**Records shown:**
Start of Block
theorem regNameId_bounds {t : List Char} {r : Nat} (h : regNameId t = some r) : 1 ≤ r ∧ r ≤ 5 := by
  unfold regNameId at h
  have hmem := mem_of_lookup h
  simp only [List.mem_cons, Prod.mk.injEq, List.not_mem_nil, or_false] at hmem
  omega

/-- A mnemonic names one opcode, whatever the mode and the operand, and leaves those as they are. -/
def KeepsFields (mk : Mode → Word → Instr) : Prop :=
  ∀ (m : Mode) (k : Word), (mk m k).opcode = (mk .immediate 0#16).opcode ∧ (mk m k).mode = m ∧ (mk m k).operand = k

theorem mnemonics_keepFields : ∀ e ∈ mnemonics, KeepsFields e.2 := by
  intro e he
  fin_cases he <;> exact fun _ _ => ⟨rfl, rfl, rfl⟩

/-- A bracketed operand in a register mode is one of the five register names. -/
theorem classifyBracket_register {whole inner : List Char} {m : Mode} {n : Nat}
    (h : classifyBracket whole inner = .ok (m, n)) (hm : m = .register ∨ m = .registerIndirect) : 1 ≤ n ∧ n ≤ 5 := by
  unfold classifyBracket at h
  split at h
  · split at h
    · rename_i r hr
      cases h
      exact regNameId_bounds hr
    · split at h
      · split at h <;> cases h
        simp at hm
      · cases h
  · cases h

theorem classifyBare_register {labels : List (List Char × Nat)} {t : List Char} {m : Mode} {n : Nat}
    (h : classifyBare labels t = .ok (m, n)) (hm : m = .register ∨ m = .registerIndirect) : 1 ≤ n ∧ n ≤ 5 := by
  unfold classifyBare at h
  split at h
  · rename_i r hr
    cases h
    exact regNameId_bounds hr
  · split at h
    · split at h <;> cases h
      simp at hm
    · split at h <;> cases h
      simp at hm

/-- The classifier gives modes 1 and 2 to register names only (R98). -/
theorem classifyOperand_register {labels : List (List Char × Nat)} {o : Option (List Char)} {m : Mode} {n : Nat}
    (h : classifyOperand labels o = .ok (m, n)) (hm : m = .register ∨ m = .registerIndirect) : 1 ≤ n ∧ n ≤ 5 := by
  unfold classifyOperand at h
  split at h
  · cases h
    simp at hm
  · split at h
    · cases h
      simp at hm
    · cases h
    · exact classifyBracket_register h hm
    · exact classifyBare_register h hm

/-- An encoded line: its mnemonic's operation, its classified operand, and the word of both. -/
theorem encodeLine_ok {labels : List (List Char × Nat)} {t : List Char} {o : Option (List Char)} {w : InstrWord}
    (h : encodeLine labels t o = .ok w) :
    ∃ mk m n, mnemonics.lookup t = some mk ∧ classifyOperand labels o = .ok (m, n) ∧
      encodeTriple (mk .immediate 0#16).opcode.toNat m.toBits.toNat n = .ok w := by
  unfold encodeLine at h
  cases hmk : mnemonics.lookup t with
  | none => simp [hmk] at h
  | some mk =>
    cases hop : classifyOperand labels o with
    | error e => simp [hmk, hop] at h
    | ok mn =>
      obtain ⟨m, n⟩ := mn
      simp only [hmk, hop] at h
      split at h
      · rename_i v hv
        cases h
        exact ⟨mk, m, n, rfl, rfl, hv⟩
      · cases h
End of Block
**Required action:**
Restate each of the entries above verbatim.

**Written response:**
theorem regNameId_bounds {t : List Char} {r : Nat} (h : regNameId t = some r) : 1 ≤ r ∧ r ≤ 5 := by
  unfold regNameId at h
  have hmem := mem_of_lookup h
  simp only [List.mem_cons, Prod.mk.injEq, List.not_mem_nil, or_false] at hmem
  omega

/-- A mnemonic names one opcode, whatever the mode and the operand, and leaves those as they are. -/
def KeepsFields (mk : Mode → Word → Instr) : Prop :=
  ∀ (m : Mode) (k : Word), (mk m k).opcode = (mk .immediate 0#16).opcode ∧ (mk m k).mode = m ∧ (mk m k).operand = k

theorem mnemonics_keepFields : ∀ e ∈ mnemonics, KeepsFields e.2 := by
  intro e he
  fin_cases he <;> exact fun _ _ => ⟨rfl, rfl, rfl⟩

/-- A bracketed operand in a register mode is one of the five register names. -/
theorem classifyBracket_register {whole inner : List Char} {m : Mode} {n : Nat}
    (h : classifyBracket whole inner = .ok (m, n)) (hm : m = .register ∨ m = .registerIndirect) : 1 ≤ n ∧ n ≤ 5 := by
  unfold classifyBracket at h
  split at h
  · split at h
    · rename_i r hr
      cases h
      exact regNameId_bounds hr
    · split at h
      · split at h <;> cases h
        simp at hm
      · cases h
  · cases h

theorem classifyBare_register {labels : List (List Char × Nat)} {t : List Char} {m : Mode} {n : Nat}
    (h : classifyBare labels t = .ok (m, n)) (hm : m = .register ∨ m = .registerIndirect) : 1 ≤ n ∧ n ≤ 5 := by
  unfold classifyBare at h
  split at h
  · rename_i r hr
    cases h
    exact regNameId_bounds hr
  · split at h
    · split at h <;> cases h
      simp at hm
    · split at h <;> cases h
      simp at hm

/-- The classifier gives modes 1 and 2 to register names only (R98). -/
theorem classifyOperand_register {labels : List (List Char × Nat)} {o : Option (List Char)} {m : Mode} {n : Nat}
    (h : classifyOperand labels o = .ok (m, n)) (hm : m = .register ∨ m = .registerIndirect) : 1 ≤ n ∧ n ≤ 5 := by
  unfold classifyOperand at h
  split at h
  · cases h
    simp at hm
  · split at h
    · cases h
      simp at hm
    · cases h
    · exact classifyBracket_register h hm
    · exact classifyBare_register h hm

/-- An encoded line: its mnemonic's operation, its classified operand, and the word of both. -/
theorem encodeLine_ok {labels : List (List Char × Nat)} {t : List Char} {o : Option (List Char)} {w : InstrWord}
    (h : encodeLine labels t o = .ok w) :
    ∃ mk m n, mnemonics.lookup t = some mk ∧ classifyOperand labels o = .ok (m, n) ∧
      encodeTriple (mk .immediate 0#16).opcode.toNat m.toBits.toNat n = .ok w := by
  unfold encodeLine at h
  cases hmk : mnemonics.lookup t with
  | none => simp [hmk] at h
  | some mk =>
    cases hop : classifyOperand labels o with
    | error e => simp [hmk, hop] at h
    | ok mn =>
      obtain ⟨m, n⟩ := mn
      simp only [hmk, hop] at h
      split at h
      · rename_i v hv
        cases h
        exact ⟨mk, m, n, rfl, rfl, hv⟩
      · cases h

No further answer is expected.